If you don’t have the money obtainable now – look on the bright side – you can use your time educating yourself so when you do have the money you will make informed decisions.
Negative Gearing: 2 SMSF: 3
Fifth Match – current Costs:
When you own an investment character on your own name, you need to complete a rental character schedule as part of your yearly income tax return. Most people can do this themselves or if they include an accountant to complete their tax return it simply adds a bit more to the annual fee they have to pay.

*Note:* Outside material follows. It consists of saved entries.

-- ==== Sys2Proof/Machine/FlickRom3.lean ====
section
/-! DEFINITION. The flicker ROM `FLICK`, entries 0xC000 to 0xFFFF: 43_flicker_rom_3.md rule R203, line for line.
A row is one line of the spec's listing, 64 entries of two hexadecimal digits read as one number, so that the row's first
entry is its most significant byte. A page is 16 rows, 1024 entries. `Machine/Flicker.lean` reads the table. -/

namespace Sys2Proof.Machine

/-- Entries 0xC000 to 0xC3FF (R203). -/
def flickPageC000 : List Nat := [
  0x0A0A0A0A0A0A0A0A0A0A0A0A0A0A0A0A0A0A0A0A0A0A0A0A0A0A0A0A0A0A0A0A0A0B0D0F111314151617171818181717171615141312100F0E0C0B0A0A0A0A0A,
  0x0A0A0A0A0A0A0A0A0A0A0A0A0A0A0A0A0A0A0A0A0C0E0F11131517191A1C1E1F21222425262627282828282828272625242322201F1D1B19171513110F0D0B0A,
  0x0A0A0A0A0A0A0A0A0A0A0A0A0A0A0A0A0A0A0A0A0A0A0A0A0A0A0A0A0A0A0A0A0C0E0F11121315161717181919191919191918171715141312100E0D0B0A0A0A,
  0x0A0A0A0A0A0A0A0A0A0A0A0A0A0A0A0A0A0A0A0A0A0A0A0A0A0A0A0A0A0A0A0A0A0A0A0A0A0A0A0A0A0A0A0A0A0A0B0C0D0E0F0F101011111111111010100F0F,
  0x0E0D0C0C0B0A0A0A0A0A0A0A0A0A0A0A0A0A0A0A0A0A0A0A0A0A0A0A0A0A0A0A0A0A0A0A0A0A0A0A0A0A0A0A0A0A0A0A0A0A0A0A0A0A0A0A0A0A0A0A0A0A0A0A,
  0x0A0A0A0A0A0A0A0A0C0F1114171B1E22262B2F34393E44494F555B61646464646464646464646464646464646464646464646464646464646464646464646464,
  0x6464646464645D544B423930271E150C0A0A0A0A0A0A0A0A0A0A0A0A0A0A0A0A0A0A0A0A0A0A0A0A0A0A0A0A0A0A0A0A0A0A0A0A0A0A0A0A0A0A0A0A0A0C0F11,
  0x141617181919191918171614110F0C0A0A0A0A0A0A0A0A0A0A0A0A0A0A0A0A0A0A0A0A0A0A0A0A0A0A0A0A0A0A0A0A0A0A0A0A0A0A0A0A0A0A0A0A0A0A0A0A0A,
  0x0A0A0A0A0A0A0A0A0A0A0A0A0A0A0A0A0A0A0A0A0A0A0A0A0A0A0A0A0A0A0A0A0A0A0A0A0A0A0A0A0A0A0A0A0A0A0A0A0A0A0A0A0A0A0A0A0A0A0A0A0A0A0B0C,
  0x0E0F10111213141515151616151515141312110F0E0C0B0A0A0A0A0A0A0A0A0A0A0A0A0A0A0A0A0A0A0A0A0A0A0A0A0A0A0A0A0A0A0A0A0A0A0A0A0A0A0A0A0A,
  0x0A0A0A0A0A0A0A0A0A0A0A0A0A0A0B0D0E1011121314141515151515151414131211100F0E0D0C0B0A0A0A0A0A0A0A0A0A0A0A0A0A0A0A0A0A0A0A0A0A0A0A0A,
  0x0A0A0A0A0A0A0A0A0A0B0C0D0E0F101112121314141415151515151414141313121110100F0E0D0C0B0A0A0A0A0A0A0A0A0A0A0A0A0A0A0A0A0A0A0A0A0A0A0A,
  0x0A0A0A0A0A0A0A0A0A0A0A0A0A0A0A0A0A0A0A0A0A0A0A0A0A0A0A0A0A0A0A0A0A0A0A0A0A0A0A0A0A0A0A0A0A0A0A0A0A0A0E12171C21272D343A4148505860,
  0x646464646464646464646464646464646464646464646464646464646464646464646464646464646464646464646464646464646463594F453C332A2219120A,
  0x0A0A0A0A0A0A0A0A0A0A0A0A0A0A0A0A0A0A0A0A0A0A0A0A0A0A0A0A0A0A0A0A0A0A0A0A0A0A0A0A0A0A0A0A0A0A0A0A0A0A0A0A0A0A0A0A0A0A0A0A0A0A0A0A,
  0x0A0A0A0A0A0A0A0A0A0A0A0A0A0A0A0A0A0A0A0A0A0A0A0A0A0A0A0A0A0A0A0A0A0A0A0A0A0A0A0A0A0A0A0A0A0A0A0A0A0A0A0A0A0A0A0A0A0A0A0A0A0A0A0A]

By comparison a SMSF is a whole other entity. You annual administration costs are typically between $1,000 and $3,000. There are ways to make your annual administration costs towards the lower end of this range however.
Negative Gearing: 3 SMSF: 3
Sixth Match – Asset Protection:
Although this is probably not applicable if you are a typically salary and wage earner, asset protection is very important for small business owners (and future small business owners).

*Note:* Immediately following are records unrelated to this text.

-- ==== Sys2Proof/Machine/StateMachine.lean ====
section
/-! DEFINITION. The transition function (40_state_machine.md R102) and the part of the tick that follows the take (R101). -/

namespace Sys2Proof.Machine

/-- The rows that PowerOn and Nikomi share for a press of Weak (R102, R111). -/
def weakFrom (l : Level) : Mode × Level := if 0 < l then (.levelDown, l - 1) else (.powerOn, l)

/-- The rows that PowerOn and Nikomi share for a press of Strong (R102, R112). -/
def strongFrom (l : Level) : Mode × Level := if l < Config.levelMax then (.levelUp, l + 1) else (.powerOn, l)

/-- `Next(PowerOff, L, ev)` (R102). -/
def nextPowerOff (l : Level) : Event → Mode × Level
  | .button .power => (.standby, l)
  | _ => (.powerOff, l)

/-- `Next(Standby, L, ev)` (R102). -/
def nextStandby (l : Level) : Event → Mode × Level
  | .button .power => (.powerOff, l)
  | .changed p => if isNear p then (.powerOn, l) else (.standby, l)
  | .current p => if isNear p then (.powerOn, l) else (.standby, l)
  | _ => (.standby, l)

/-- `Next(PowerOn, L, ev)` (R102). -/
def nextPowerOn (l : Level) : Event → Mode × Level
  | .button .power => (.powerOff, l)
  | .button .weak => weakFrom l
  | .button .strong => strongFrom l
  | .button .nikomi => (.nikomi, l)
  | .changed p => if isFar p then (.standby, l) else (.panShake, l)
  | _ => (.powerOn, l)

/-- `Next(Nikomi, L, ev)` (R102). -/
def nextNikomi (l : Level) : Event → Mode × Level
  | .button .power => (.powerOff, l)
  | .button .weak => weakFrom l
  | .button .strong => strongFrom l
  | .changed p => if isFar p then (.nikomi, l) else (.panShake, l)
  | _ => (.nikomi, l)

/-- `Next(PanShake, L, ev)` (R102). -/
def nextPanShake (l : Level) : Event → Mode × Level
  | .button .power => (.powerOff, l)
  | .changed p => if isFar p then (.standby, l) else (.powerOn, l)
  | _ => (.powerOn, l)

/-- `Next(m, L, ev)` (R102). LevelUp and LevelDown go to PowerOn on any event and on none. -/
def nextModeLevel (m : Mode) (l : Level) (ev : Event) : Mode × Level :=
  match m with
  | .powerOff => nextPowerOff l ev
  | .standby => nextStandby l ev
  | .powerOn => nextPowerOn l ev
  | .panShake => nextPanShake l ev
  | .nikomi => nextNikomi l ev
  | .levelUp => (.powerOn, l)
  | .levelDown => (.powerOn, l)

/-- `AnimFor` (R105). Nikomi has no mode-entry animation. -/
def animFor : Mode → Option Anim
  | .powerOff => some .off
  | .standby => some .stby
  | .powerOn => some .on
  | .panShake => some .shake
  | .nikomi => none
  | .levelUp => some .level
  | .levelDown => some .level

/-- The output action of a tick whose old mode was `old`, in the state with the new mode and level (R101, R104): one flicker
step in Nikomi, else the mode-entry animation if the mode changed, with the target of the new level. -/
def outputAction (old : Mode) (s : State) : State :=
  match animFor s.mode with
  | none => flickerStep s
  | some anim => if s.mode = old then s else seqStart anim (target s.level) s

/-- `Tick()` from its transition on (R101): the mode and level are written, then the output action happens. -/
def applyEvent (ev : Event) (s : State) : State :=
  let r := nextModeLevel s.mode s.level ev
  outputAction s.mode (s.setModeLevel r.1 r.2)

end Sys2Proof.Machine
end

If you function a business and you have an investment character in your personal name, if someone tries to sue you that character is at risk. By comparison any assets owned by your SMSF are untouchable.
Negative Gearing: 3 SMSF: 4
Seventh Match – Death, Divorce and the Bank:
What happens when things go wrong?
When you die, assets in your personal name become part of your estate which are afterward distributed to your beneficiaries (spouse, children etc) under the supervision of the executor as per your Will. In general there is no tax.
The treatment of your super when you die is a little different – there are both advantages and disadvantages.
Superannuation, like an investment character held in your own name is part of your matrimonial assets – meaning it needs to be divided between the divorcing parties. When a SMSF that only holds character and cash is involved, the typical course of action is to sell the character, pay off any loan(s) and move each party’s interest to a separate fund (SMSF or retail / industry fund).
Whether the character is owned personally or in an SMSF, if you can’t make the loan repayments the bank has you over a barrel. If everything does go wrong and the bank re-possesses the character and sells it as the mortgagee if the character is in your own name, you may have to fork out to pay any costs that the sale doesn’t cover.
By comparison, the SMSF loan has to be ‘limited recourse’ meaning they bank only can access the proceeds from the sale of the character – not any other assets of the SMSF or from you personally. Also with the SMSF loans requiring higher deposits (lower LVRs) it is less likely the sale proceeds wouldn’t cover the loan repayment and associated bank legal costs.
Negative Gearing: 4 SMSF: 5
In general, purchasing an investment character via a SMSF is going to be better strategy compared to buying it your personal name.